● The task
Find each line below containing the word "number" and copy it.

● Data for processing

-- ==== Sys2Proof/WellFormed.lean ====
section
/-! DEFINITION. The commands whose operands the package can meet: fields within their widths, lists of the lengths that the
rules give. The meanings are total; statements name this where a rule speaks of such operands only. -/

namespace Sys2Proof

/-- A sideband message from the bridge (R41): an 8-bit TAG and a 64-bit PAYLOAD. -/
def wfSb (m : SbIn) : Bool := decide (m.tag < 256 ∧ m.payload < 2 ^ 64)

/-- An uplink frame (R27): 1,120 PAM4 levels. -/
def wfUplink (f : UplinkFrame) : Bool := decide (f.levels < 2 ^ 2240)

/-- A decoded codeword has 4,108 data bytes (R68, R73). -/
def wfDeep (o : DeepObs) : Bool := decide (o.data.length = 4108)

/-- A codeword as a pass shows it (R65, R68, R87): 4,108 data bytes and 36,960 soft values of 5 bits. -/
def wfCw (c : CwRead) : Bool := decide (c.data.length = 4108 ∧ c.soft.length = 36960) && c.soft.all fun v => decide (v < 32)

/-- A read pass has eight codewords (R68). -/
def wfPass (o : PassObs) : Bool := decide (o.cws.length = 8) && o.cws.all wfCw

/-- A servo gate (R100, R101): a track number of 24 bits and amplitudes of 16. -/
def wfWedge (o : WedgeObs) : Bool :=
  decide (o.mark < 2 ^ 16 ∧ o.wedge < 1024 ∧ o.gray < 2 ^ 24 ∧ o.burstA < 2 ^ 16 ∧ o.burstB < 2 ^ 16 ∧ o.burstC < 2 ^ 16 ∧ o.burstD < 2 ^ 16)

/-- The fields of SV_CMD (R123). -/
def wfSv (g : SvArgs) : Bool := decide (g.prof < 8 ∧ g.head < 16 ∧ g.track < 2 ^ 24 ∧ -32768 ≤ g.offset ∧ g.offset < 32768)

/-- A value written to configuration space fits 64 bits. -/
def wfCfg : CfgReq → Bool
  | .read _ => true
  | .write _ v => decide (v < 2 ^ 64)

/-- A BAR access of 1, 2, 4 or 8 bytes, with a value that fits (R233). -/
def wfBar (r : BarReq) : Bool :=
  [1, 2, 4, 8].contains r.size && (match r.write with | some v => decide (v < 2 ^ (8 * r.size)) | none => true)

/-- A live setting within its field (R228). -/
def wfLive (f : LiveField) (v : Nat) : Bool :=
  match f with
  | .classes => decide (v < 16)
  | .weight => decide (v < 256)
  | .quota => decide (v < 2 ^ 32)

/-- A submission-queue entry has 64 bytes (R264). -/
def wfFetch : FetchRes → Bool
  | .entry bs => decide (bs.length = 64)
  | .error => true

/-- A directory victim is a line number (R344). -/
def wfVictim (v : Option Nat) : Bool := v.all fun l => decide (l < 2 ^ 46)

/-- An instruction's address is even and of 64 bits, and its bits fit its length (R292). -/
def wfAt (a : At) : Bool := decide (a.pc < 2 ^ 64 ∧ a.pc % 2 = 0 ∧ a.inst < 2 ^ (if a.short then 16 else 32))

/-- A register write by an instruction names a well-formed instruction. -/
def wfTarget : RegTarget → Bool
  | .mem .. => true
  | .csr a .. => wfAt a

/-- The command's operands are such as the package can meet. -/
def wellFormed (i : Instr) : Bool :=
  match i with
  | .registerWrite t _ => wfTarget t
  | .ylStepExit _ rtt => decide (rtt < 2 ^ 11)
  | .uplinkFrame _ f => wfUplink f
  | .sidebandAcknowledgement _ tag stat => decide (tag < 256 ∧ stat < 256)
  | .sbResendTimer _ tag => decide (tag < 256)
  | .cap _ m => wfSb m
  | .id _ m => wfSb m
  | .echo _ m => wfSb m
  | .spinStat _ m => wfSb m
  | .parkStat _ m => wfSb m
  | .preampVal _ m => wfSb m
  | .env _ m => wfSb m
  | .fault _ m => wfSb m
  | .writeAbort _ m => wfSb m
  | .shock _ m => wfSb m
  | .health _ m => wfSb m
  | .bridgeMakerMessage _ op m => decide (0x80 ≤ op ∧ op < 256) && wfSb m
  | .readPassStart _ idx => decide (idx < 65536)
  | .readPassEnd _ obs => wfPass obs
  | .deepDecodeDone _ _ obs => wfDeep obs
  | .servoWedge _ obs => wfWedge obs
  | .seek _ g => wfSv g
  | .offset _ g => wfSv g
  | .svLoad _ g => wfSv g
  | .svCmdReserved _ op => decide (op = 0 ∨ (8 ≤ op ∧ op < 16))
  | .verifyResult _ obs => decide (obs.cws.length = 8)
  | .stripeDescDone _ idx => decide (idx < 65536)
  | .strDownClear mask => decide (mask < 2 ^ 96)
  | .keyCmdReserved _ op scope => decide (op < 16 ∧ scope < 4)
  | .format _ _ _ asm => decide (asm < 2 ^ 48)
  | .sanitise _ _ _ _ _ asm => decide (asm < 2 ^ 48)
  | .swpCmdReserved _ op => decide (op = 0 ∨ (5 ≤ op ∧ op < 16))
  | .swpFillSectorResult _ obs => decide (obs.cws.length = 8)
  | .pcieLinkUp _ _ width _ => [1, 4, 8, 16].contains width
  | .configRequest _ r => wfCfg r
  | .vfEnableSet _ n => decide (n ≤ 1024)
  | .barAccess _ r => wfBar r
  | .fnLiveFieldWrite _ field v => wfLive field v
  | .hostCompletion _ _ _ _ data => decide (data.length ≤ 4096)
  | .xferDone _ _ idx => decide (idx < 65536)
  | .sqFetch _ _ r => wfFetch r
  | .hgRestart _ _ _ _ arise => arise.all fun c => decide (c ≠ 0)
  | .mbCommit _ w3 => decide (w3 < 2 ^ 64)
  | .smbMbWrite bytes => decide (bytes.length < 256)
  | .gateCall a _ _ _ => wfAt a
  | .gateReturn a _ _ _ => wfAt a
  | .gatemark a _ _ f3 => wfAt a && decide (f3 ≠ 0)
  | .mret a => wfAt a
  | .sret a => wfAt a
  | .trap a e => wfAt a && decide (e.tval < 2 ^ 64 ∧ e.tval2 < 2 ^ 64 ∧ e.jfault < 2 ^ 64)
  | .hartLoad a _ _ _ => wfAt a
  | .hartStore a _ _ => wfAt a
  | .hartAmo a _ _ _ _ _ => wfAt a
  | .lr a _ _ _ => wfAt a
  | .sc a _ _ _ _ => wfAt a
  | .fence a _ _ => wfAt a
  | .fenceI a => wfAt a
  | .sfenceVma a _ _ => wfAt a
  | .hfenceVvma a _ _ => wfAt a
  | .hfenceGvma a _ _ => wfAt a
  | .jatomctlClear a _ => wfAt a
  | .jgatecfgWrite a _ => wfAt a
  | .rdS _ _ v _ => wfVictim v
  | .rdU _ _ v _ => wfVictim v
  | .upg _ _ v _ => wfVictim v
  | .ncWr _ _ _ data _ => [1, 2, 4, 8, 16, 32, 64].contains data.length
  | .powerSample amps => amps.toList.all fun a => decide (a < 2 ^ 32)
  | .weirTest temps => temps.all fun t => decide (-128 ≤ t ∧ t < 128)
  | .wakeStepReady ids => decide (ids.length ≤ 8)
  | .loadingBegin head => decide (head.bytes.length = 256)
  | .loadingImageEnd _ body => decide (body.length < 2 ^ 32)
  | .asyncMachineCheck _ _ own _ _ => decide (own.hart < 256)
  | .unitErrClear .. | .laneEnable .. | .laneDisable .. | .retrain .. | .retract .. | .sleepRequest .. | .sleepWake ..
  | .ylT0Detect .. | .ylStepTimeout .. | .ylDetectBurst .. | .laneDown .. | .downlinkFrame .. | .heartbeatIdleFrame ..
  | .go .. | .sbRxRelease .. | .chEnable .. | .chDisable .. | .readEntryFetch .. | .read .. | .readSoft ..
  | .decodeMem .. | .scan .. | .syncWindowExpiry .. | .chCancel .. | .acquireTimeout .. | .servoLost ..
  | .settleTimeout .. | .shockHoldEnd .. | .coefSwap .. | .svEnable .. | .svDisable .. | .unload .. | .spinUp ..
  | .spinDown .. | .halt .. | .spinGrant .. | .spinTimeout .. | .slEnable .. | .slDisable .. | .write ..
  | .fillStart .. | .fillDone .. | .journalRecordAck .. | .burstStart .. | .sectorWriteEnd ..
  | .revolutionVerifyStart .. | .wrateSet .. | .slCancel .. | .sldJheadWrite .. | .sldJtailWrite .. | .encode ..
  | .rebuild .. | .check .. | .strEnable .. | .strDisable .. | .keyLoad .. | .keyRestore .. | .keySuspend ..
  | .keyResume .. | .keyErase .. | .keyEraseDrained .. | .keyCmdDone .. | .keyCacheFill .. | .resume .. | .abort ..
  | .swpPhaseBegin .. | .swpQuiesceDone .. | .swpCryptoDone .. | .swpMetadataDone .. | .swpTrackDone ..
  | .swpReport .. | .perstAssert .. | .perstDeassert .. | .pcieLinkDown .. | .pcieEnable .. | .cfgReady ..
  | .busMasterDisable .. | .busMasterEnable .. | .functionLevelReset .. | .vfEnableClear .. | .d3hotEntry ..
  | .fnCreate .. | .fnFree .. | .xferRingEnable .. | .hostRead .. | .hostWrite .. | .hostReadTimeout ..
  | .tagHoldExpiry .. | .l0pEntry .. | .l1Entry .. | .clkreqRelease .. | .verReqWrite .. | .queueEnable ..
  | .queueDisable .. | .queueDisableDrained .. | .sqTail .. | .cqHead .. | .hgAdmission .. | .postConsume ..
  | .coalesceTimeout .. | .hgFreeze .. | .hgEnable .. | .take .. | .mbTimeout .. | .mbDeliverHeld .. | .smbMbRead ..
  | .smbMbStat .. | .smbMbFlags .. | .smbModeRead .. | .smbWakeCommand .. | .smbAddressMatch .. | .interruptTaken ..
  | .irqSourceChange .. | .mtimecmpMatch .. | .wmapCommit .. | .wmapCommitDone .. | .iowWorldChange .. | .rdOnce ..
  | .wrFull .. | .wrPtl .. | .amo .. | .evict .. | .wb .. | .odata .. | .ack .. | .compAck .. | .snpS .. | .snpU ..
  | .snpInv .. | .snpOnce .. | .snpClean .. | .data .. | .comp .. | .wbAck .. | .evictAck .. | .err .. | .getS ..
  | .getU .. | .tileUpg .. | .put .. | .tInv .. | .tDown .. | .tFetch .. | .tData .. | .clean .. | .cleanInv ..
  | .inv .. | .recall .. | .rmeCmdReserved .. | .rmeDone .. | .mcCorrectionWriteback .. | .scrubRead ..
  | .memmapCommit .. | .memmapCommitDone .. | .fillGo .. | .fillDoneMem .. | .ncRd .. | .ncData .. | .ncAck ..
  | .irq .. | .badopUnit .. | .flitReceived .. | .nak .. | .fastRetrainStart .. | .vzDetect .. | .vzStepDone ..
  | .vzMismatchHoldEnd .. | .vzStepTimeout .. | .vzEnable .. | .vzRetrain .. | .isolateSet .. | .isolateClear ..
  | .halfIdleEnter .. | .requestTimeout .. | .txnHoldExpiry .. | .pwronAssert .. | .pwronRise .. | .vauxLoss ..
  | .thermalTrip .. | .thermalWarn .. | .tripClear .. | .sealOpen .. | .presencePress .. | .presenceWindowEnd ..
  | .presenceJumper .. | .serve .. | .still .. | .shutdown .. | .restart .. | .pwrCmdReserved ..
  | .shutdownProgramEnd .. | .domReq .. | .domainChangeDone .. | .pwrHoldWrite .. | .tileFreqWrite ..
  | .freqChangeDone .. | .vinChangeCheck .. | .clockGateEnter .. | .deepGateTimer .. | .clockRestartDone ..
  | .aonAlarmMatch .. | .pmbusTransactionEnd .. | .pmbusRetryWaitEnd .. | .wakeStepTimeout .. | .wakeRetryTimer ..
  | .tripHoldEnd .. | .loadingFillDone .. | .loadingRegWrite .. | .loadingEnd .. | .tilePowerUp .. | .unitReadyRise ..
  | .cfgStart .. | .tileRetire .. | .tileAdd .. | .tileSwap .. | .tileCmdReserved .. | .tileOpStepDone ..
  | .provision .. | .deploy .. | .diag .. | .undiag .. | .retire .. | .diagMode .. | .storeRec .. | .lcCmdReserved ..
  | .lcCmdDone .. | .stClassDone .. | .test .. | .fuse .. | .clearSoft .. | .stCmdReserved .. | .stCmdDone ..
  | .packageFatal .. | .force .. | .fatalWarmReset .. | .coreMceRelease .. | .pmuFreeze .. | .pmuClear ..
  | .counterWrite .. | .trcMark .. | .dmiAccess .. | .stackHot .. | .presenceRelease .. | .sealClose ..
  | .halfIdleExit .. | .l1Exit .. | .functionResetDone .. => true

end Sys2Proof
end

● Written response
/-- A servo gate (R100, R101): a track number of 24 bits and amplitudes of 16. -/
/-- A directory victim is a line number (R344). -/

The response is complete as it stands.